§ **WHAT THE EXERCISE ASKS**: Up to and including the line that contains "its bytes. -/", return every line from the start of the data, unchanged.

Stored data:
-- ==== Sys2Proof/Laws/Rings.lean ====
section
/-!
SUPPORT. What the operations on ring ports and dimensions do.
-/

namespace Sys2Proof.Machine

open Sys2Proof

/-- A port set changes its own entry, and no other field of the rings. -/
theorem setRPort_rings (s : State) (d : Nat) (f : RPort → RPort) :
    (setRPort s d f).rings = { s.rings with ports := put s.rings.ports d (f (rport s d)) } := by
  unfold setRPort; dsimp only; split
  · exact (legendUpdate_same (g₀ := { pkg := true }) (Same.refl _ _) rfl).rings rfl
  · rfl
/-- A port set changes the rings and the Legend alone. -/
theorem setRPort_frame (s : State) (d : Nat) (f : RPort → RPort) : Same { pkg := true, rings := true } s (setRPort s d f) :=
  setRPort_same (Same.refl _ s) rfl rfl
/-- A port set leaves the straps. -/
theorem setRPort_straps (s : State) (d : Nat) (f : RPort → RPort) :
    (setRPort s d f).pkg.variant = s.pkg.variant ∧ (setRPort s d f).pkg.pairId = s.pkg.pairId := by
  unfold setRPort; dsimp only; split
  · unfold legendUpdate; split <;> exact ⟨rfl, rfl⟩
  · exact ⟨rfl, rfl⟩
/-- So does a switch that closes, and a cause that begins to hold (R372). -/
theorem setRPorts_straps (f : RPort → RPort) (l : List Nat) : ∀ s : State,
    (l.foldl (fun s d => setRPort s d f) s).pkg.variant = s.pkg.variant ∧ (l.foldl (fun s d => setRPort s d f) s).pkg.pairId = s.pkg.pairId := by
  induction l with
  | nil => exact fun s => ⟨rfl, rfl⟩
  | cons a l ih => exact fun s => ⟨(ih _).1.trans (setRPort_straps ..).1, (ih _).2.trans (setRPort_straps ..).2⟩
theorem addCause_straps (s : State) (c : Nat) : (addCause s c).pkg.variant = s.pkg.variant ∧ (addCause s c).pkg.pairId = s.pkg.pairId := by
  have H : ∀ (l : List Nat) (s : State), (l.foldl closeDim s).pkg.variant = s.pkg.variant ∧ (l.foldl closeDim s).pkg.pairId = s.pkg.pairId := by
    intro l; induction l with
    | nil => exact fun s => ⟨rfl, rfl⟩
    | cons a l ih =>
      intro s
      have h := setRPorts_straps (fun p => { p with st := pBypassed, lanes := 0, peerValid := false }) (dimDies a)
        (s.onRings fun g => { g with openDims := g.openDims.erase a, released := false })
      exact ⟨(ih _).1.trans h.1, (ih _).2.trans h.2⟩
  exact H _ _
/-- Where a port keeps its state and lanes, the Legend keeps its bytes. -/
theorem setRPort_plain (s : State) (d : Nat) (f : RPort → RPort) (h : (f (rport s d)).st = (rport s d).st) (l : (f (rport s d)).lanes = (rport s d).lanes) :
    setRPort s d f = s.onRings fun g => { g with ports := put g.ports d (f (rport s d)) } := by
  unfold setRPort; dsimp only; rw [if_neg (by simp [h, l])]
theorem rport_set (s : State) (d : Nat) (f : RPort → RPort) : rport (setRPort s d f) d = f (rport s d) := by
  simp [rport, setRPort_rings]
theorem rport_set_ne (s : State) (d e : Nat) (f : RPort → RPort) (h : e ≠ d) : rport (setRPort s d f) e = rport s e := by
  simp [rport, setRPort_rings, lookD_put_ne _ _ _ _ _ h]
theorem rport_congr {a b : State} (h : a.rings.ports = b.rings.ports) (d : Nat) : rport a d = rport b d := by unfold rport; rw [h]
theorem changed_is (s : State) (d : Nat) (f : RPort → RPort) : (portChanged s d f).rings = (setRPort s d f).rings ∧ (portChanged s d f).regs = s.regs := by
  have L := setRPort_frame s d f
  unfold portChanged; dsimp only; split
  · have T := twinPortCheck_same (g₀ := { twin := true }) (Same.refl _ (setRPort s d f)) rfl
    exact ⟨T.rings rfl, by rw [T.regs rfl, L.regs rfl]⟩
  · exact ⟨rfl, L.regs rfl⟩
theorem rport_changed (s : State) (d : Nat) (f : RPort → RPort) : rport (portChanged s d f) d = f (rport s d) := by
  rw [rport_congr (b := setRPort s d f) (by rw [(changed_is ..).1]), rport_set]
theorem bump_frame (s : State) (d o sel : Nat) : Same { regs := true, sounds := true, seqNo := true } s (bump s d o sel) := bump_same (Same.refl _ s) rfl rfl rfl
theorem retrain_is (s : State) (d : Nat) : rport (retrain s d) d = { rport s d with st := 1, lanes := 0, peerValid := false, viol := 0, bad := 0, badLanes := [] } ∧
    (retrain s d).regs = (bump s d 0x10028).regs := by
  unfold retrain
  refine ⟨?_, (changed_is ..).2⟩
  rw [rport_changed, rport_congr (b := s) (by rw [(bump_frame ..).rings rfl])]
theorem flood_is (s : State) (d a : Nat) : (floodTopo s d a).rings.ports = s.rings.ports ∧ ∃ tok, (floodTopo s d a).rings.floods = s.rings.floods ++ [tok] ∧
    tok.kind = 2 ∧ tok.aux = a ∧ tok.orig = selfDev s := by
  have T : ∀ (s : State) w x y z, (applyTopo s w x y z).rings.ports = s.rings.ports ∧ (applyTopo s w x y z).rings.floods = s.rings.floods := by
    intro s w x y z; unfold applyTopo; dsimp only
    split; exact ⟨rfl, rfl⟩
    split; exact ⟨rfl, rfl⟩
    split
    · split <;> exact ⟨rfl, rfl⟩
    · split
      · split <;> exact ⟨rfl, rfl⟩
      · split <;> exact ⟨rfl, rfl⟩
  unfold floodTopo flood applyToken
  dsimp only
  refine ⟨(T ..).1, _, (T ..).2, rfl, rfl, rfl⟩
theorem close_is (l : List Nat) : ∀ (s : State), (∀ dim ∈ l, ∀ d ∈ dimDies dim, (rport (l.foldl closeDim s) d).st = 6) ∧ (∀ d, (rport s d).st = 6 → (rport (l.foldl closeDim s) d).st = 6) ∧
    (l.foldl closeDim s).rings.causes = s.rings.causes ∧ (l ≠ [] → (l.foldl closeDim s).rings.released = false) ∧ (s.rings.released = false → (l.foldl closeDim s).rings.released = false) := by
  have P : ∀ (m : List Nat) (s : State), let z := m.foldl (fun s d => setRPort s d fun p => { p with st := pBypassed, lanes := 0, peerValid := false }) s
      (∀ d, d ∈ m ∨ (rport s d).st = 6 → (rport z d).st = 6) ∧ z.rings.causes = s.rings.causes ∧ z.rings.released = s.rings.released := by
    intro m; induction m with
    | nil => exact fun s => ⟨fun d h => h.resolve_left (by simp), rfl, rfl⟩
    | cons a m ih =>
      intro s z
      obtain ⟨h1, h2, h3⟩ := ih (setRPort s a fun p => { p with st := pBypassed, lanes := 0, peerValid := false })
      refine ⟨fun d h => h1 d ?_, by rw [setRPort_rings] at h2; exact h2, by rw [setRPort_rings] at h3; exact h3⟩
      by_cases e : d = a
      · subst e; right; rw [rport_set]
      · rw [rport_set_ne _ _ _ _ e]
        rcases h with h | h
        · left; simpa [e] using h
        · exact Or.inr h
  induction l with
  | nil => exact fun s => ⟨fun _ h => absurd h (by simp), fun _ h => h, rfl, fun h => absurd rfl h, fun h => h⟩
  | cons a l ih =>
    intro s
    obtain ⟨h1, h2, h3, h4, h5⟩ := ih (closeDim s a)
    obtain ⟨p1, p2, p3⟩ := P (dimDies a) (s.onRings fun g => { g with openDims := g.openDims.erase a, released := false })
    refine ⟨fun dim hd d hd' => ?_, fun d h => h2 d (p1 d (Or.inr h)), by rw [List.foldl_cons, h3]; exact p2, fun _ => h5 p3, fun _ => h5 p3⟩
    rcases List.mem_cons.mp hd with e | e
    · subst e; exact h2 d (p1 d (Or.inl hd'))
    · exact h1 dim e d hd'
theorem cause_is (s : State) (c : Nat) : c ∈ (addCause s c).rings.causes ∧ (addCause s c).rings.released = false ∧ ∀ dim ∈ causeDims c, ∀ d ∈ dimDies dim, (rport (addCause s c) d).st = 6 := by
  obtain ⟨h1, _, h3, h4, _⟩ := close_is (causeDims c) (s.onRings fun g => { g with causes := ins g.causes c })
  refine ⟨?_, h4 (by unfold causeDims; split <;> try split
                     all_goals simp), h1⟩
  show c ∈ ((causeDims c).foldl closeDim _).rings.causes
  rw [h3]; exact ins_self _ _
theorem open_is (m : List Nat) : ∀ s : State, let z := m.foldl (fun s d => setRPort s d fun p => { p with st := pDown, lanes := 0, peerValid := false }) s
    (∀ d, d ∈ m ∨ (rport s d).st = 0 → (rport z d).st = 0) ∧ z.rings.causes = s.rings.causes ∧ z.rings.openDims = s.rings.openDims := by
  induction m with
  | nil => exact fun s => ⟨fun d h => h.resolve_left (by simp), rfl, rfl⟩
  | cons a m ih =>
    intro s z
    obtain ⟨h1, h2, h3⟩ := ih (setRPort s a fun p => { p with st := pDown, lanes := 0, peerValid := false })
    refine ⟨fun d h => h1 d ?_, by rw [setRPort_rings] at h2; exact h2, by rw [setRPort_rings] at h3; exact h3⟩
    by_cases e : d = a
    · subst e; right; rw [rport_set]
    · rw [rport_set_ne _ _ _ _ e]
      rcases h with h | h
      · left; simpa [e] using h
      · exact Or.inr h

/-- What of the rings no message that leaves or waits changes: every port's state, the tokens sent, and the ring map. -/
structure PortsStay (a b : State) : Prop where
  port   : ∀ d, { rport b d with rseq := 0, kept := [], used := [], input := [] } = { rport a d with rseq := 0, kept := [], used := [], input := [] }
  floods : b.rings.floods = a.rings.floods
  map_   : b.rings.map_ = a.rings.map_
theorem PortsStay.refl (a : State) : PortsStay a a := ⟨fun _ => rfl, rfl, rfl⟩
theorem PortsStay.trans {a b c : State} (x : PortsStay a b) (y : PortsStay b c) : PortsStay a c :=
  ⟨fun d => (y.port d).trans (x.port d), y.floods.trans x.floods, y.map_.trans x.map_⟩
theorem PortsStay.of {a b : State} (p : b.rings.ports = a.rings.ports) (f : b.rings.floods = a.rings.floods) (m : b.rings.map_ = a.rings.map_) : PortsStay a b :=
  ⟨fun d => by rw [rport_congr p], f, m⟩
theorem PortsStay.set (s : State) (e : Nat) (f : RPort → RPort)
    (h : ∀ p, { f p with rseq := 0, kept := [], used := [], input := [] } = { p with rseq := 0, kept := [], used := [], input := [] }) : PortsStay s (setRPort s e f) := by
  refine ⟨fun d => ?_, by rw [setRPort_rings], by rw [setRPort_rings]⟩
  by_cases q : d = e
  · subst q; rw [rport_set]; exact h _
  · rw [rport_set_ne _ _ _ _ q]
theorem leave_stays {s t : State} {link : Nat} {f : RingFrame} (h : leave s link f = some t) : PortsStay s t := by
  have T : ∀ z g, PortsStay z (transmit z link g) := fun z g => PortsStay.set z link _ fun _ => rfl
  have E : ∀ z l m, PortsStay z (setEgress z l m) := fun z l m => .of rfl rfl rfl
  have L : ∀ z r, PortsStay z (loseRemote z r false) := by
    intro z r
    unfold loseRemote
    dsimp only
    have A := answered_same (g₀ := { free := true, regs := true, qm := true, sounds := true, seqNo := true }) (key := reqWait r.die r.tag) (st := stLinkLost) (late := false)
      (bump_same (die := r.dst) (off := 0x10030) (sel := 0) (Same.refl _ (dropFrame (closeReq z r.die r.tag) r.die r.tag)) rfl rfl rfl) rfl rfl
    have R := A.rings rfl
    exact .of (by rw [if_neg (by simp), R]; rfl) (by rw [if_neg (by simp), R]; rfl) (by rw [if_neg (by simp), R]; rfl)
  have I : ∀ z d g, PortsStay z (sendInside z d g) := by
    intro z d g
    have R := (sendInside_same (g₀ := { gz := true }) (rDie := d) (f := g) (Same.refl _ z) rfl).rings rfl
    exact .of (by rw [R]) (by rw [R]) (by rw [R])
  unfold leave at h
  extract_lets t' g at h
  have e : PortsStay s t' := E ..
  split at h
  · cases h; exact .refl _
  · split at h
    · split at h
      · cases h; exact e.trans (T ..)
      · cases h
    · split at h
      · cases h
      · split at h
        · cases h; split
          · exact e.trans (L ..)
          · exact e
        · split at h
          · split at h
            · cases h; exact e.trans (E ..)
            · split at h
              · cases h; exact e.trans (T ..)
              · cases h
          · cases h
            split
            · exact e
            · split
              · exact e.trans (I ..)
              · exact e.trans (PortsStay.set _ _ _ fun _ => rfl)
/-- Messages that leave a link die, or wait there, change no port's state (R366, R375). -/
theorem pumpLink_stays (s : State) (link : Nat) : PortsStay s (pumpLink s link) := by
  have key : ∀ (l : List RingFrame) (full : List Nat) (s : State), PortsStay s (pumpFrames link l full s) := by
    intro l; induction l with
    | nil => exact fun _ s => .refl s
    | cons f l ih =>
      intro full s
      unfold pumpFrames
      dsimp only
      split
      · exact ih ..
      · cases h : leave s link f with
        | some t => exact (leave_stays h).trans (ih ..)
        | none => exact ih ..
  exact key _ _ s

end Sys2Proof.Machine
end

§ **EXERCISE ANSWER**:
-- ==== Sys2Proof/Laws/Rings.lean ====
section
/-!
SUPPORT. What the operations on ring ports and dimensions do.
-/

namespace Sys2Proof.Machine

open Sys2Proof

/-- A port set changes its own entry, and no other field of the rings. -/
theorem setRPort_rings (s : State) (d : Nat) (f : RPort → RPort) :
    (setRPort s d f).rings = { s.rings with ports := put s.rings.ports d (f (rport s d)) } := by
  unfold setRPort; dsimp only; split
  · exact (legendUpdate_same (g₀ := { pkg := true }) (Same.refl _ _) rfl).rings rfl
  · rfl
/-- A port set changes the rings and the Legend alone. -/
theorem setRPort_frame (s : State) (d : Nat) (f : RPort → RPort) : Same { pkg := true, rings := true } s (setRPort s d f) :=
  setRPort_same (Same.refl _ s) rfl rfl
/-- A port set leaves the straps. -/
theorem setRPort_straps (s : State) (d : Nat) (f : RPort → RPort) :
    (setRPort s d f).pkg.variant = s.pkg.variant ∧ (setRPort s d f).pkg.pairId = s.pkg.pairId := by
  unfold setRPort; dsimp only; split
  · unfold legendUpdate; split <;> exact ⟨rfl, rfl⟩
  · exact ⟨rfl, rfl⟩
/-- So does a switch that closes, and a cause that begins to hold (R372). -/
theorem setRPorts_straps (f : RPort → RPort) (l : List Nat) : ∀ s : State,
    (l.foldl (fun s d => setRPort s d f) s).pkg.variant = s.pkg.variant ∧ (l.foldl (fun s d => setRPort s d f) s).pkg.pairId = s.pkg.pairId := by
  induction l with
  | nil => exact fun s => ⟨rfl, rfl⟩
  | cons a l ih => exact fun s => ⟨(ih _).1.trans (setRPort_straps ..).1, (ih _).2.trans (setRPort_straps ..).2⟩
theorem addCause_straps (s : State) (c : Nat) : (addCause s c).pkg.variant = s.pkg.variant ∧ (addCause s c).pkg.pairId = s.pkg.pairId := by
  have H : ∀ (l : List Nat) (s : State), (l.foldl closeDim s).pkg.variant = s.pkg.variant ∧ (l.foldl closeDim s).pkg.pairId = s.pkg.pairId := by
    intro l; induction l with
    | nil => exact fun s => ⟨rfl, rfl⟩
    | cons a l ih =>
      intro s
      have h := setRPorts_straps (fun p => { p with st := pBypassed, lanes := 0, peerValid := false }) (dimDies a)
        (s.onRings fun g => { g with openDims := g.openDims.erase a, released := false })
      exact ⟨(ih _).1.trans h.1, (ih _).2.trans h.2⟩
  exact H _ _
/-- Where a port keeps its state and lanes, the Legend keeps its bytes. -/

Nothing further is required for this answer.